Excerpts from a dataset
-- ==== Sys2Proof/Machine/TileAccess.lean ====
section
/-!
DEFINITION. Machine/TileAccess.lean: register access by access type (R6 to R8, R131), and the tile register block
(Table 16.2): what a read of it returns and what a write of it does.
-/

namespace Sys2Proof.Machine

/-! ### Access types (R7, R8) -/

/-- What a 4-byte write leaves in a register by the access types of its bits: RW bits store the value, a one clears a
W1C bit, every other bit keeps its value. -/
def RegRow.write (r : RegRow) (old val : Word) : Word :=
  let rw := BitVec.ofNat 32 r.rw
  let w1c := BitVec.ofNat 32 r.w1c
  (old &&& ~~~rw &&& ~~~(w1c &&& val)) ||| (val &&& rw)

/-- What a read leaves: RC bits clear. -/
def RegRow.read (r : RegRow) (old : Word) : Word := old &&& ~~~(BitVec.ofNat 32 r.rc)

/-- The written value without the row's Quiesce fields: those keep what they hold (R131). -/
def RegRow.keepQuiesce (r : RegRow) (old val : Word) : Word :=
  let q := BitVec.ofNat 32 r.quiesce
  (val &&& ~~~q) ||| (old &&& q)

/-- Does a write change a Quiesce field? -/
def RegRow.touchesQuiesce (r : RegRow) (old val : Word) : Bool := (old ^^^ val) &&& BitVec.ofNat 32 r.quiesce != 0

/-- Latches of high halves (R6): a read of the low half latches the high half. -/
abbrev Latch := Tab (Option Word)

/-- The value a read of a high half returns, and the latch after it. -/
def takeLatch (l : Latch) (o : Nat) (now : Word) : Latch × Word :=
  match tabGet latchD l o with
  | some v => (tabSet latchD l o none, v)
  | none => (l, now)

/-! ### Engines at rest (Table 4.10) -/

/-- IDLE of an engine: no command started and not complete. The scalar core that has executed an ECALL has completed
it. -/
def Tile.idle (t : Tile) (e : Nat) : Bool :=
  let w := (tabGet waitD t.waits e).isNone
  match e with
  | 0 => w && t.passes.isEmpty && t.arr.loads.isEmpty && t.drains.isEmpty
  | 1 => w
  | 2 => w && (t.stall.isNone || t.stall == some .ecall)
  | _ => w && t.issuing.isNone && t.txns.isEmpty

/-- Is an engine quiesced (R131)? -/
def Tile.quiet (t : Tile) (e : Nat) : Bool := t.f Reg.ladleQctl e e == 1 && t.idle e

/-! ### Reads -/

/-- The four two-bit states of Table 3.4 and the filling-set pointers, as RENNET_ACC_STATE shows them. -/
def Tile.accStateWord (t : Tile) : Nat :=
  ((List.range 8).map (fun m => t.setState (m / 2) (m % 2) * 4 ^ m)).sum + 2 ^ 16 * t.fill.toNat

/-- A register of the tile block as a path reads it. -/
def State.tileWord (s : State) (path t o : Nat) : Word :=
  let x := s.tile t
  let v := x.reg o
  if o = Reg.rennetAccState then BitVec.ofNat 32 x.accStateWord
  else if o = Reg.rennetDrainLevel then
    BitVec.ofNat 32 (((List.range 4).map (fun g => (tabGet targetsD x.targets g).length * 8 ^ g)).sum + (fld v 15 12) * 2 ^ 12)
  else if 0x100 ≤ o ∧ o < 0x120 ∧ o % 8 = 0 then (if path = 0 then tabGet wordD x.drainBaseLocal ((o - 0x100) / 8) else v)
  else if o = Reg.ladleQctl then
    setFld v 11 8 ((List.range 4).map (fun e => b2n (x.idle e) * 2 ^ e)).sum
  else if o = Reg.ladleQlevel then
    BitVec.ofNat 32 ((x.queue 0).length + 2 ^ 8 * (x.queue 1).length + 2 ^ 16 * (x.queue 3).length + (fld v 26 24) * 2 ^ 24)
  else if o = Reg.ladleInflight then setFld v 6 0 x.txns.length
  else if o = Reg.clkTileTimeLo ∨ o = Reg.clkTileTimeHi then
    let now := if s.compat t then s.ticks / 10 % 2 ^ 48 else s.time
    BitVec.ofNat 32 (if o = Reg.clkTileTimeLo then now else now / 2 ^ 32)
  else v

/-- The row of a tile register. -/
def tileRow? (o : Nat) : Option RegRow := if 0x900 ≤ o ∧ o < 0x910 then regFind railRegs o else regFind tileRegs o

/-- What a read leaves of register o: RC bits clear, and LADLE_INFLIGHT.PEAK starts again from the slots held. -/
def Tile.afterRead (x : Tile) (r : RegRow) (o : Nat) : Tile :=
  if r.rc = 0 then x
  else if o = Reg.ladleInflight then x.setF o 14 8 x.txns.length
  else x.setReg o (r.read (x.reg o))

/-- A 4-byte read of the tile block: the value, RC bits cleared after it, and the latches of R6. WO bits read 0. -/
def State.tileRead (s : State) (path t o : Nat) : State × Word :=
  match tileRow? o with
  | none => (s, 0)
  | some r =>
    let v := s.tileWord path t o
    let l := takeLatch (s.tile t).latch o v
    let hi := s.tileWord path t (o + 4)
    let l' := if r.low64 then tabSet latchD l.1 (o + 4) (some hi) else l.1
    (s.modTile t (fun x => { x.afterRead r o with latch := l' }),
      l.2 &&& ~~~(BitVec.ofNat 32 r.wo))

/-! ### Writes -/

/-- A write to LADLE_QCTL: STOP is stored, a one clears SVC_REQ, which releases a core stalled by ECALL, and a core that
has yet to start takes its pc from LADLE_SC_PC when its STOP bit clears (R111, Table 4.10). -/
def Tile.qctlWrite (t : Tile) (val : Word) : Tile :=
  let t := t.setStops (fld val 3 0)
  if bit val 16 then
    { t.setF Reg.ladleQctl 16 16 0 with stall := if t.stall == some .ecall then none else t.stall }
  else t

/-- An ignored Quiesce write is recorded with its offset (R131). -/
def Tile.ignored (t : Tile) (o : Nat) : Tile := (t.setF Reg.ladleCfgStatus 0 0 1).setF Reg.ladleCfgStatus 31 16 o

/-- A write to a register with Quiesce fields of engine e. DESIGN CHOICE (log 76): a MESH_MAX or FAB_MAX outside 1 to 96,
and the low two bits of LADLE_SC_PC, are stored as written. -/
def Tile.quiesceWrite (t : Tile) (r : RegRow) (e o : Nat) (val : Word) : Tile :=
  let old := t.reg o
  if r.touchesQuiesce old val && !t.quiet e then (t.setReg o (r.write old (r.keepQuiesce old val))).ignored o
  else t.setReg o (r.write old val)

/-- A write of word w of a push window: words 0 to 6 are held, word 7 appends (R106). -/
def Tile.pushWord (t : Tile) (path q w : Nat) (val : Word) : Tile :=
  if w = 7 then t.queuePush path q val
  else { t with holdW := tabSet wordD t.holdW (path * 32 + q * 8 + w) val }

/-- A write to RENNET_DRAINg_PUSH: append (BASE, PITCH) with the pushing path's BASE; a full queue stalls the local port
and makes BAR0 set OVERRUN; of two paths in one cycle the local port goes first (R98). -/
def Tile.drainPush (t : Tile) (path g : Nat) (val : Word) : Tile :=
  let l := tabGet targetsD t.targets g
  let b := tabGet natD t.now.bar0 (8 + g)
  if path = 0 then
    if 4 ≤ l.length ∧ b = 0 then
      { t with stall := some (.store (BitVec.ofNat 32 (0xF0000000 + Reg.rennetDrainPush + 8 * g)) 4 val) }
    else
    let r := putLocal 4 b l (fld (tabGet wordD t.drainBaseLocal g) 19 0, fld val 19 0)
    let t := { t with targets := tabSet targetsD t.targets g r.1 }
    if r.2 then t.setF Reg.rennetDrainLevel (12 + g) (12 + g) 1 else t
  else if 4 ≤ l.length then t.setF Reg.rennetDrainLevel (12 + g) (12 + g) 1
  else { t with
    targets := tabSet targetsD t.targets g (l ++ [(t.f (Reg.rennetDrainBase + 8 * g) 19 0, fld val 19 0)])
    now := { t.now with bar0 := tabSet natD t.now.bar0 (8 + g) (b + 1) } }

/-- The scalar core's write to LADLE_SYNC_CMD: the core stalls until the command completes; a command that fails its
checks is rejected, and one with a reserved opcode as R105 says (R112). Word 1 is LADLE_SYNC_ARG for a remote signal and
0 for every other command. -/
def State.syncCmdWrite (s : State) (t : Nat) (val : Word) : State :=
  let x := s.tile t
  let w1 := if fld val 7 0 = 0x51 ∧ bit val 26 then x.reg Reg.ladleSyncArg else 0
  let x := { x with waits := tabSet waitD x.waits 2 (some (s.newWait t val w1)), stall := some .sync }
  let code := if isSyncOp (fld val 7 0) then s.syncCheck t val w1 [] else 0
  s.setTile t (if code = 0 then x else x.failSync 2 code)

/-- The owner entry of a shard names this tile (R204). -/
def State.ownerNames (s : State) (t shard : Nat) : Bool :=
  match s.tileOwner t with
  | some n => (s.part n).reg (Reg.churnOwner + 4 * shard) &&& 0x87FF == BitVec.ofNat 32 (0x8000 + t)
  | none => false

/-- FAULT_RECORD_CLEAR: only Ittan Service's write acts (R110). -/
def State.faultClear (s : State) (a : Agent) (t : Nat) (val : Word) : State :=
  match a with
  | .service _ => { s.modTile t (fun x => x.clearFault val s.freeCount) with freeCount := s.freeCount + 1 }
  | _ => s

/-- A 4-byte write of the tile block. -/
def State.tileWrite (s : State) (a : Agent) (t o : Nat) (val : Word) : State :=
  let path := pathOf a
  match tileRow? o with
  | none => s
  | some r =>
    if o = Reg.ladleFault then s.faultClear a t val
    else if o = Reg.ladleQctl then s.modTile t (·.qctlWrite val)
    else if o = Reg.rennetFlags then s.modTile t (·.clearFlags (val.toNat % 0x200))
    else if 0x100 ≤ o ∧ o < 0x120 then
      let g := (o - 0x100) / 8
      if o % 8 = 4 then s.modTile t (·.drainPush path g val)
      else if path = 0 then s.modTile t (fun x =>
        { x with drainBaseLocal := tabSet wordD x.drainBaseLocal g (r.write 0 val) })
      else s.modTile t (fun x => x.setReg o (r.write (x.reg o) val))
    else if 0x40 ≤ o ∧ o < 0xC0 ∧ o % 8 = 0 then s.modTile t (·.seedWriteLo ((o - 0x40) / 8) val)
    else if 0x40 ≤ o ∧ o < 0xC0 ∧ o % 8 = 4 then s.modTile t (·.seedWriteHi ((o - 0x40) / 8) val)
    else if o = Reg.rennetSrSeedHi then s.modTile t (·.srSeedWrite val)
    else if o = Reg.ladleLimits then s.modTile t (·.quiesceWrite r 3 o val)
    else if o = Reg.ladleScPc then
      s.modTile t (fun x =>
        let y := x.quiesceWrite r 2 o val
        if r.touchesQuiesce (x.reg o) val && x.quiet 2 then { y with fresh := true } else y)
    else if 0x440 ≤ o ∧ o < 0x4A0 then s.modTile t (·.pushWord path ((o - 0x440) / 32) ((o - 0x440) / 4 % 8) val)
    else if o = Reg.ladleSyncCmd then (if path = 0 then s.syncCmdWrite t val else s)
    else if o = Reg.pailCtl then s.modTile t (fun x => x.pailCtlWrite val s.cyc)
    else if o = Reg.churnGo then s.modTile t (fun x => x.churnGo val s.cyc (s.ownerNames t))
    else if o = Reg.churnStatus then s.modTile t (·.churnClear (val.toNat &&& 0x72))
    else if o = Reg.skimGo then s.skimGo t val
    else if o = Reg.skimStatus then s.modTile t (·.skimClear (val.toNat &&& 0x32))
    else if o = Reg.skimSrSeedHi then s.modTile t (fun x => { x.setReg o val with skimReseed := true })
    else if o = Reg.collPost then s.collPost path t val
    else if o = Reg.capPhaseMark then s.phaseMark t val
    else s.modTile t (fun x => x.setReg o (r.write (x.reg o) val))

/-- A change of the state in which a fault that tile t records fires its trace point (R328, points 0x50 to 0x5F). -/
def State.faultTraced (s : State) (t : Nat) (f : State → State) : State :=
  let s' := f s
  if faultSeen (s.tile t) (s'.tile t) then
    match s.tileOwner t with
    | some n => s'.tracePart (0x50 + n) Src.tile n [t, (s'.tile t).f Reg.ladleFault 15 0]
    | none => s'
  else s'

/-- A write of the tile block, with the trace point of a fault that it records. -/
def State.tilePut (s : State) (a : Agent) (t o : Nat) (val : Word) : State :=
  s.faultTraced t (fun s => s.tileWrite a t o val)

end Sys2Proof.Machine
end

PROBLEM DETAILS: Given the records above, restate word for word only the lines starting at the one with "else if o = Reg.ladleInflight then x.setF" and ending at the one with "bits read 0. -/".

RESPONSE TO THE EXERCISE:
  else if o = Reg.ladleInflight then x.setF o 14 8 x.txns.length
  else x.setReg o (r.read (x.reg o))

/-- A 4-byte read of the tile block: the value, RC bits cleared after it, and the latches of R6. WO bits read 0. -/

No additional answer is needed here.